[Freeipa-devel] Continuous Integration & dependency tree testing

Martin Kosek mkosek at redhat.com
Wed Sep 24 06:47:57 UTC 2014


On 09/23/2014 08:39 PM, Petr Spacek wrote:
> Hello,
> 
> The recent problem with Tomcat forced me to think how we can detect that some other package broke IPA before it hit users.
> 
> After all, it seems pretty easy.
> 
> 0) Get a VM for testing purposes (preferably with minimal set of IPA dependencies). The VM has to be reverted to snapshot after every run. (This is pretty simple with RHEV-M/libvirt.)
> 
> 1) Detect all changes in the minimal set of packages installed on the test VM.
> 
> It is easy because we can simply hash output of YUM/DNF "upgrade" command:
> 
> # echo "n" | dnf upgrade | md5sum > changeset.id
> 
> changeset.id will change every time when a package which is present on test system changes but stays the same if there were no updates from last run. (There could be false positives but it doesn't matter - the test will be simply run twice.)
> 
> 2) if (changeset.id != previous_changeset.id)
> run_tests()
> 
> 3) This machinery could be triggered by cron or even by a message on fedmsg about a new package pushed to updates-testing...
> 
> Tests could use released versions of IPA (present in fedora-updates) to get better signal/noise ratio.
> 
> Okay, it is time to stop dreaming and go to bed. Good night from Europe :-)

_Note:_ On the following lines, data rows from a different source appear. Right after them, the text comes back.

/-- The open heat is K cycles old, with the previous heat set and not; and a cycle short of it. -/
theorem witness_HeatsCloseAndAreSet_timeout : ∃ (s u v : State) (h : Heat), (s.core core0).cur = some h
    ∧ (s.core core0).rollback = none ∧ h.opened + h.k ≤ s.cycle ∧ (s.core core0).old = none ∧ (u.core core0).cur = some h
    ∧ (u.core core0).rollback = none ∧ h.opened + h.k ≤ u.cycle ∧ (u.core core0).old.isSome = true ∧ (v.core core0).cur = some h
    ∧ (v.core core0).rollback = none ∧ v.cycle < h.opened + h.k :=
  ⟨hot none 0 356, hot (some closed3) 0 356, hot none 0 355, heat0, by decide +kernel⟩

/-- The undo log at 2,304 entries, with the previous heat set and not; and an entry short of it. -/
theorem witness_HeatsCloseAndAreSet_log : ∃ (s u v : State), (s.core core0).cur.isSome = true ∧ (s.core core0).rollback = none
    ∧ (s.core core0).closeReq = false ∧ 2304 ≤ Ctx.heatLoad (s.core core0).cur + Ctx.heatLoad (s.core core0).old
    ∧ (s.core core0).old = none ∧ (u.core core0).cur.isSome = true ∧ (u.core core0).rollback = none ∧ (u.core core0).closeReq = false
    ∧ 2304 ≤ Ctx.heatLoad (u.core core0).cur + Ctx.heatLoad (u.core core0).old ∧ (u.core core0).old.isSome = true
    ∧ (v.core core0).cur.isSome = true ∧ (v.core core0).rollback = none ∧ (v.core core0).closeReq = false
    ∧ Ctx.heatLoad (v.core core0).cur + Ctx.heatLoad (v.core core0).old < 2304 := by
  refine ⟨hot none 2304 100, hot (some closed3) 2304 100, hot none 2303 100, rfl, rfl, rfl, ?_, rfl, rfl, rfl, rfl, ?_, rfl, rfl, rfl, rfl, ?_⟩
    <;> simp [hot, worldK, stateOf, coreOf, State.core, Ctx.heatLoad, heat0, closed3]

/-- The previous heat closed 225 cycles ago, and 224; with a close that waits for its setting, and an export before it. -/
theorem witness_HeatsCloseAndAreSet_set : ∃ (s u v : State) (h : Heat) (n : Nat), (s.core core0).old = some h ∧ h.closed = some n
    ∧ n + 224 < s.cycle ∧ (s.core core0).rollback = none ∧ (s.core core0).closeReq = false
    ∧ ((s.core core0).holdRoom && (s.core core0).exports.isEmpty) = true ∧ (u.core core0).old = some h ∧ u.cycle ≤ n + 224
    ∧ (u.core core0).rollback = none ∧ (v.core core0).old = some h ∧ n + 224 < v.cycle ∧ (v.core core0).rollback = none
    ∧ (v.core core0).closeReq = true ∧ (v.core core0).cur.isSome = true
    ∧ ((v.core core0).holdRoom && (v.core core0).exports.isEmpty) = false :=
  ⟨hot (some closed3) 0 315, hot (some closed3) 0 314, { hot none 0 315 with
      cores := (hot (some closed3) 0 315).cores.map fun k => { k with closeReq := true, exports := [(2, [])] } }, closed3, 90,
    by decide +kernel⟩

def heatc (set : Bool) : RForm := ⟨.always, 0, 0, 0, 0, false, false, false, false, 0, 0, false, 0, 0, if set then 1 else 0⟩

theorem witness_HeatcCloses : ∃ (s u : State) (x y : Ctx) (act : List Nat) (h : Heat), s.Issues { g := (heatc true).g, uniform := true } x act
    ∧ x.core.cur = some h ∧ x.wave.heatWait = none ∧ x.core.old = none ∧ u.Issues { g := (heatc true).g, uniform := true } y act
    ∧ y.core.cur = some h ∧ y.wave.heatWait = none ∧ y.core.old.isSome = true :=
  ⟨hot none 0 200, hot (some closed3) 0 200, _, _, both, heat0, issues (by decide +kernel), by decide +kernel,
    by decide +kernel, by decide +kernel, issues (by decide +kernel), by decide +kernel⟩

/-- The heat waited for is set, and is not. -/
def waiting (n : BitVec 32) : State :=
  { worldW (fun w => { w with heatWait := some n }) with cores := (hot (some closed3) 0 200).cores.map fun k =>
      { k with teams := k.teams.map fun q => { q with waves := q.waves.map fun w => { w with heatWait := some n } } } }

theorem witness_HeatcCloses_wait : ∃ (s u : State) (x y : Ctx) (act : List Nat) (n m : BitVec 32),
    s.Issues { g := (heatc true).g, uniform := true } x act ∧ x.core.cur = some heat0 ∧ x.wave.heatWait = some n ∧ x.core.isSet n = true
    ∧ u.Issues { g := (heatc true).g, uniform := true } y act ∧ y.core.cur = some heat0 ∧ y.wave.heatWait = some m
    ∧ y.core.isSet m = false :=
  ⟨waiting 2, waiting 3, _, _, both, 2, 3, issues (by decide +kernel), by decide +kernel, by decide +kernel, by decide +kernel,
    issues (by decide +kernel), by decide +kernel⟩

/-- One effect in the hold-back buffer. -/
def holding (k : HeldKind) (lv : Option Leave) : State :=
  { worldK (fun c => { c with held := [⟨4, ⟨1, 0, 9⟩, k, 1, true⟩], teams := c.teams.map fun q => { q with leave := lv } }) with
    objs := [(1, mkObj [(0, 4, 2), (4, 4, 2)])] }

theorem witness_EffectsDepart_store : ∃ (s : State) (h : Held) (cs : List Host.Cell), s.Inv ∧ (s.core core0).held = [h] ∧ h.kind = .store cs
    ∧ h.released = true ∧ h.entries ≤ 2 ∧ (s.core core0).exports = [] ∧ ∀ q ∈ cs, s.deviceWaits q.1 = false ∧ s.physMayWrite (some (s.teamPart h.ref.team)) q.1 = true :=
  ⟨holding (.store [(256, 7), (257, 8)]) none, ⟨4, ⟨1, 0, 9⟩, .store [(256, 7), (257, 8)], 1, true⟩, _, ⟨rfl, rfl, rfl⟩, by decide +kernel, rfl,
    by decide +kernel⟩
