-- ==== Sys2Proof/Tests/Events.lean ====
section
/-! SUPPORT. Witnesses: for each statement about streams, banks, copies, teams, faults, grants, messages and launches, concrete
states that meet its hypotheses, clause by clause. -/

namespace Sys2Proof.Tests

set_option Elab.async false

open Sys2Proof.Machine Sys2Proof.Claims

/-! Streams, banks and copies. -/

/-- The team of the test state, changed. -/
def team0 (f : Team → Team) : Team := f (teamOf false (waveOf 0 [] [] []))

/-- The engine is idle; a stream stands at word 8 and has no word; thread 1 has two MSTREAMs to take. -/
theorem witness_StreamsGoOn_complete : ∃ (s : State) (q : Team), (s.core core0).team 1 = some q ∧ q.seq.busy = false :=
  ⟨worldQ id, team0 id, by decide +kernel⟩

theorem witness_StreamsGoOn_fetch : ∃ (s : State) (q : Team) (w : DWord), (s.core core0).team 1 = some q ∧ q.seq.run = true
    ∧ q.seq.word = none ∧ q.seq.stall = none ∧ q.leave = none
    ∧ WordAt ⟨s, ⟨core0, 1, 0⟩, s.core core0, q, { wid := 0 }, [], 0, 0⟩ q.seq.spc w (.event (.streamFetch core0 1)) := by
  refine ⟨{ worldQ fun q => { q with seq := { spc := 8, run := true } } with mem := memWrites [] (cellsAt 64 (bytesLE 8 0x0DF8000000000000)) },
    team0 fun q => { q with seq := { spc := 8, run := true } }, 0x0DF8000000000000, ?_⟩
  unfold WordAt
  decide +kernel

theorem witness_StreamsGoOn_trap : ∃ (s : State) (q : Team) (v : Wave), (s.core core0).team 1 = some q
    ∧ (q.waves.find? fun w => !w.mtrapped.isEmpty) = some v ∧ q.wave v.wid = some v
    ∧ 1 ∈ v.eligibles ∧ (v.thread 1).mtraps = [(64, 0), (72, 5)]
    ∧ (⟨s, ⟨core0, 1, v.wid⟩, s.core core0, q, v, v.members, 0, 0⟩ : Ctx).room
        ((⟨s, ⟨core0, 1, v.wid⟩, s.core core0, q, v, v.members, 0, 0⟩ : Ctx).rcdKeys v.mtrapped) = true :=
  let two := fun t : Thread => { t with mtraps := [(64, 0), (72, 5)] }
  let v := (waveOf 0 [] [] []).modThread 1 two
  ⟨worldW fun w => w.modThread 1 two, { teamOf false (waveOf 0 [] [] []) with waves := [v] }, v,
    by decide +kernel, by decide +kernel, by decide +kernel, by decide +kernel, by decide +kernel, room_free (by decide +kernel) _⟩

/-- A store of four bytes at scratchpad 64 waits at bank 16. -/
def bankReq : BankReq := { wid := 0, op := 9, tid := 0, addr := 64, bytes := 4, act := .write [1, 2, 3, 4] }

theorem witness_BanksAndCopiesComplete_serve : ∃ (s : State) (q : Team) (r : BankReq) (bank : Nat),
    (s.core core0).rollback = none ∧ (s.core core0).teams = [q]
    ∧ bankHead bank s.cycle (((s.core core0).bankAt.filter (·.2 == s.cycle)).map (·.1)) (s.core core0).bankReqs = some (q.oid, r)
    ∧ (s.core core0).room (if r.writes then spadKeys q.oid r.addr r.bytes else []) = true :=
  ⟨{ worldQ (fun q => { q with banks := [bankReq] }) with cycle := 1 }, team0 fun q => { q with banks := [bankReq] }, bankReq,
    bankReq.banksOf.headD 0, by decide +kernel⟩

/-- A load's request, and its operation. -/
theorem witness_BanksAndCopiesComplete_load : ∃ (s : State) (q : Team) (r : BankReq) (bank : Nat) (v : Wave) (o : Op),
    (s.core core0).rollback = none ∧ (s.core core0).teams = [q]
    ∧ bankHead bank s.cycle (((s.core core0).bankAt.filter (·.2 == s.cycle)).map (·.1)) (s.core core0).bankReqs = some (q.oid, r)
    ∧ q.wave r.wid = some v ∧ o ∈ v.ops ∧ o.id = r.op ∧ o.cls = .ld ∧ o.done = false :=
  let r : BankReq := { bankReq with act := .read [.v 3] false }
  let f : Team → Team := fun q => { q with banks := [r], waves := q.waves.map fun w => { w with ops := [{ id := 9, cls := .ld, left := 1 }] } }
  ⟨{ worldQ f with cycle := 1 }, team0 f, r, r.banksOf.headD 0, { waveOf 0 [] [] [] with ops := [{ id := 9, cls := .ld, left := 1 }] },
    { id := 9, cls := .ld, left := 1 }, by decide +kernel⟩

/-- A TSTORE of 8 elements from scratchpad 128, and a DCOPY whose flag at address 64 is due. -/
def copyOut : Copy :=
  { id := 5, wid := 0, op := 9, ins := .tstore { x0 with tv := true, tag := 63 }, rcd := shape0, spa := 128, wst := [0]
    pins := [{ proc := 1, vpn := 0, sz := 0, pfn := 0 }] }

def copying (y : Copy) : State := worldQ fun q => { q with copies := [y] }

theorem witness_BanksAndCopiesComplete_land : ∃ (s : State) (q : Team) (y : Copy), (s.core core0).team q.oid = some q
    ∧ q.copies.find? (·.id == y.id) = some y ∧ (s.core core0).rollback = none ∧ y.gate = false ∧ y.stage = 0 ∧ y.flag = none
    ∧ (∀ a ∈ (s.moves (s.physRead (some q.part)) (s.core core0) q y).touched,
      s.accessWaits (.event (.copyLand core0 q.oid y.id)) a = false)
    ∧ y.inbound = false ∧ (s.core core0).l1Over (s.moves (s.physRead (some q.part)) (s.core core0) q y).touched = false
    ∧ (s.core core0).roomFor (y.lines q.oid) 1 = true :=
  ⟨copying copyOut, team0 fun q => { q with copies := [copyOut] }, copyOut, by decide +kernel⟩

/-- A TCOPY of 8 elements to scratchpad 128, and a DCOPY with a flag. -/
theorem witness_BanksAndCopiesComplete_stage0 : ∀ i ∈ ([.tcopy { x0 with tv := true, tag := 63 }, .dcopy { x0 with mod := 1 }] : List Instr),
    ∃ (s : State) (q : Team) (y : Copy), (s.core core0).team q.oid = some q
    ∧ q.copies.find? (·.id == y.id) = some y ∧ y.ins = i ∧ (s.core core0).rollback = none ∧ y.gate = false ∧ y.stage = 0
    ∧ (∀ a ∈ (s.moves (s.physRead (some q.part)) (s.core core0) q y).touched,
      s.accessWaits (.event (.copyLand core0 q.oid y.id)) a = false)
    ∧ (y.inbound = true → ∀ a ∈ (s.moves (s.physRead (some q.part)) (s.core core0) q y).touched, (s.core core0).atomicHeld a 1 = false)
    ∧ (y.inbound = false → (s.core core0).l1Over (s.moves (s.physRead (some q.part)) (s.core core0) q y).touched = false)
    ∧ (s.core core0).roomFor (y.lines q.oid) (if y.inbound then 0 else 1) = true
    ∧ (y.flag.isSome = true ↔ i = .dcopy { x0 with mod := 1 }) := by
  intro i h
  simp only [List.mem_cons, List.not_mem_nil, or_false] at h
  rcases h with rfl | rfl
  · let y : Copy := { copyOut with ins := .tcopy { x0 with tv := true, tag := 63 } }
    exact ⟨copying y, team0 fun q => { q with copies := [y] }, y, by decide +kernel⟩
  · let y : Copy := { copyOut with ins := .dcopy { x0 with mod := 1 }, buf := record 8 false 2, fbuf := record 8 false 2, len := 16 }
    exact ⟨copying y, team0 fun q => { q with copies := [y] }, y, by decide +kernel⟩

The current answer to this is current FreeIPA Jenkins CI instance. It is run on
top of updates-testing, so as soon as some breaking package gets in
updates-testing, the job should break.

There is a good question though how the test should be triggered when our
dependency changes and the code does not (especially in stable branches). This
may be the part where the mechanism you propose would come in play.